# Aim of the task
Write out the whole listing exactly as it stands.

___ Records for the task ___

-- ==== Sys2Proof/Word.lean ====
section
/-! DEFINITION. The word types of i2c_master_ctrl: every quantity of the spec is an unsigned byte or a
7-bit device address (R10 of 00_scope.md, R60 and R68 of 20_memory.md). -/

namespace Sys2Proof

/-- A byte, 8 bits, bit 0 the least significant (R10). -/
abbrev Byte := BitVec 8

/-- A 7-bit I2C device address (R65). -/
abbrev Addr7 := BitVec 7

end Sys2Proof
end

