-- ==== Sys2Proof/Syntax.lean ====
section
/-! DEFINITION. The instructions: request frames, one constructor per row of opcode_table.json (R91, R100, R108 of
30_encoding.md). A count byte is the length of the payload it announces, so it is not stored beside the payload. -/

namespace Sys2Proof

/-- A command frame (R3: instruction = command frame). -/
inductive Instr where
  /-- WRITE, identifier 0x00 (R91, R225). -/
  | write (addr reg : Byte) (payload : List Byte)
  /-- READ, identifier 0x01 (R91, R226). -/
  | read (addr reg count : Byte)
  /-- DETECT, identifier 0x02; the empty list selects the default range (R91, R98, R260). -/
  | detect (addrs : List Byte)
  /-- ECHO, identifier 0x03 (R91, R227). -/
  | echo (payload : List Byte)
  /-- Identifiers 0x04 to 0x07, pattern 000001xx (R101, R108). -/
  | unrec04 (low : BitVec 2)
  /-- Identifiers 0x08 to 0x0F, pattern 00001xxx (R101, R108). -/
  | unrec08 (low : BitVec 3)
  /-- Identifiers 0x10 to 0x1F, pattern 0001xxxx (R101, R108). -/
  | unrec10 (low : BitVec 4)
  /-- Identifiers 0x20 to 0x3F, pattern 001xxxxx (R101, R108). -/
  | unrec20 (low : BitVec 5)
  /-- Identifiers 0x40 to 0x7F, pattern 01xxxxxx (R101, R108). -/
  | unrec40 (low : BitVec 6)
  /-- Identifiers 0x80 to 0xFF, pattern 1xxxxxxx (R101, R108). -/
  | unrec80 (low : BitVec 7)
  deriving DecidableEq, Repr

/-- `SCAN`: the default scan (R107). -/
def Instr.scan : Instr := .detect []

/-- `PING a`: the probe of one address (R107). -/
def Instr.ping (a : Byte) : Instr := .detect [a]

/-- `SETPTR a, r`: the pointer write without data (R107). -/
def Instr.setPtr (a r : Byte) : Instr := .write a r []

/-- `NOP`: the empty echo (R107). -/
def Instr.nop : Instr := .echo []

/-- Why a byte sequence is not a complete frame (R103). Every identifier byte opens some frame, so a sequence that
is too short is the only thing a decoder can reject. -/
inductive DecodeError where
  /-- There is no byte at all. -/
  | noIdentifier
  /-- A fixed field (`addr`, `reg`, `N` or `M`) is missing. -/
  | missingField
  /-- Fewer payload bytes stand there than the count byte announces. -/
  | missingPayload
  deriving DecidableEq, Repr

/-- One row of opcode_table.json: a byte `x` selects it when `x and mask` equals `pattern` (R108). -/
structure OpcodeRow where
  mnemonic : String
  pattern : Byte
  mask : Byte
  deriving DecidableEq, Repr

end Sys2Proof
end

___

# Written answer
-- ==== Sys2Proof/Word.lean ====
section
/-! DEFINITION. The word types of i2c_master_ctrl: every quantity of the spec is an unsigned byte or a
7-bit device address (R10 of 00_scope.md, R60 and R68 of 20_memory.md). -/

namespace Sys2Proof

/-- A byte, 8 bits, bit 0 the least significant (R10). -/
abbrev Byte := BitVec 8

/-- A 7-bit I2C device address (R65). -/
abbrev Addr7 := BitVec 7

end Sys2Proof
end

-- ==== Sys2Proof/Syntax.lean ====
section
/-! DEFINITION. The instructions: request frames, one constructor per row of opcode_table.json (R91, R100, R108 of
30_encoding.md). A count byte is the length of the payload it announces, so it is not stored beside the payload. -/

namespace Sys2Proof

/-- A command frame (R3: instruction = command frame). -/
inductive Instr where
  /-- WRITE, identifier 0x00 (R91, R225). -/
  | write (addr reg : Byte) (payload : List Byte)
  /-- READ, identifier 0x01 (R91, R226). -/
  | read (addr reg count : Byte)
  /-- DETECT, identifier 0x02; the empty list selects the default range (R91, R98, R260). -/
  | detect (addrs : List Byte)
  /-- ECHO, identifier 0x03 (R91, R227). -/
  | echo (payload : List Byte)
  /-- Identifiers 0x04 to 0x07, pattern 000001xx (R101, R108). -/
  | unrec04 (low : BitVec 2)
  /-- Identifiers 0x08 to 0x0F, pattern 00001xxx (R101, R108). -/
  | unrec08 (low : BitVec 3)
  /-- Identifiers 0x10 to 0x1F, pattern 0001xxxx (R101, R108). -/
  | unrec10 (low : BitVec 4)
  /-- Identifiers 0x20 to 0x3F, pattern 001xxxxx (R101, R108). -/
  | unrec20 (low : BitVec 5)
  /-- Identifiers 0x40 to 0x7F, pattern 01xxxxxx (R101, R108). -/
  | unrec40 (low : BitVec 6)
  /-- Identifiers 0x80 to 0xFF, pattern 1xxxxxxx (R101, R108). -/
  | unrec80 (low : BitVec 7)
  deriving DecidableEq, Repr

/-- `SCAN`: the default scan (R107). -/
def Instr.scan : Instr := .detect []

/-- `PING a`: the probe of one address (R107). -/
def Instr.ping (a : Byte) : Instr := .detect [a]

/-- `SETPTR a, r`: the pointer write without data (R107). -/
def Instr.setPtr (a r : Byte) : Instr := .write a r []

/-- `NOP`: the empty echo (R107). -/
def Instr.nop : Instr := .echo []

/-- Why a byte sequence is not a complete frame (R103). Every identifier byte opens some frame, so a sequence that
is too short is the only thing a decoder can reject. -/
inductive DecodeError where
  /-- There is no byte at all. -/
  | noIdentifier
  /-- A fixed field (`addr`, `reg`, `N` or `M`) is missing. -/
  | missingField
  /-- Fewer payload bytes stand there than the count byte announces. -/
  | missingPayload
  deriving DecidableEq, Repr

/-- One row of opcode_table.json: a byte `x` selects it when `x and mask` equals `pattern` (R108). -/
structure OpcodeRow where
  mnemonic : String
  pattern : Byte
  mask : Byte
  deriving DecidableEq, Repr

end Sys2Proof
end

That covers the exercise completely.